The entries below are to be repeated verbatim, in full.

'''

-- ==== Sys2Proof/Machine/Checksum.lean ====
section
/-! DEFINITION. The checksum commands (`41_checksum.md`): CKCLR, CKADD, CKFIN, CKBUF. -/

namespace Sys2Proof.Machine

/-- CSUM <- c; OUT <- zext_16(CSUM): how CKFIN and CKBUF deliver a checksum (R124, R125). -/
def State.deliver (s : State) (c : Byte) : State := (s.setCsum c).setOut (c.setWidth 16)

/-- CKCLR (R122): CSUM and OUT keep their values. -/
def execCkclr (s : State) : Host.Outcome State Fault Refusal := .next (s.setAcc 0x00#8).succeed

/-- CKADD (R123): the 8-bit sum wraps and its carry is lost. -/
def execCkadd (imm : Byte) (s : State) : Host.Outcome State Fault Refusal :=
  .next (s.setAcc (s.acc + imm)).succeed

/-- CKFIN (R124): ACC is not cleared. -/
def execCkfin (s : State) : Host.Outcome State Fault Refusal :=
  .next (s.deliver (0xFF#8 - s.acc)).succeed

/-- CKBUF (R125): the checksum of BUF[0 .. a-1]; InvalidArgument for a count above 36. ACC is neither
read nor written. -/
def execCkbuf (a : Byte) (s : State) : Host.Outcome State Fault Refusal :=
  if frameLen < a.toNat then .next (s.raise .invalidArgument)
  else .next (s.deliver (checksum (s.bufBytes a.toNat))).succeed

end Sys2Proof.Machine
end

'''

### Solution for this exercise
-- ==== Sys2Proof/Machine/Checksum.lean ====
section
/-! DEFINITION. The checksum commands (`41_checksum.md`): CKCLR, CKADD, CKFIN, CKBUF. -/

namespace Sys2Proof.Machine

/-- CSUM <- c; OUT <- zext_16(CSUM): how CKFIN and CKBUF deliver a checksum (R124, R125). -/
def State.deliver (s : State) (c : Byte) : State := (s.setCsum c).setOut (c.setWidth 16)

/-- CKCLR (R122): CSUM and OUT keep their values. -/
def execCkclr (s : State) : Host.Outcome State Fault Refusal := .next (s.setAcc 0x00#8).succeed

/-- CKADD (R123): the 8-bit sum wraps and its carry is lost. -/
def execCkadd (imm : Byte) (s : State) : Host.Outcome State Fault Refusal :=
  .next (s.setAcc (s.acc + imm)).succeed

/-- CKFIN (R124): ACC is not cleared. -/
def execCkfin (s : State) : Host.Outcome State Fault Refusal :=
  .next (s.deliver (0xFF#8 - s.acc)).succeed

/-- CKBUF (R125): the checksum of BUF[0 .. a-1]; InvalidArgument for a count above 36. ACC is neither
read nor written. -/
def execCkbuf (a : Byte) (s : State) : Host.Outcome State Fault Refusal :=
  if frameLen < a.toNat then .next (s.raise .invalidArgument)
  else .next (s.deliver (checksum (s.bufBytes a.toNat))).succeed

end Sys2Proof.Machine
end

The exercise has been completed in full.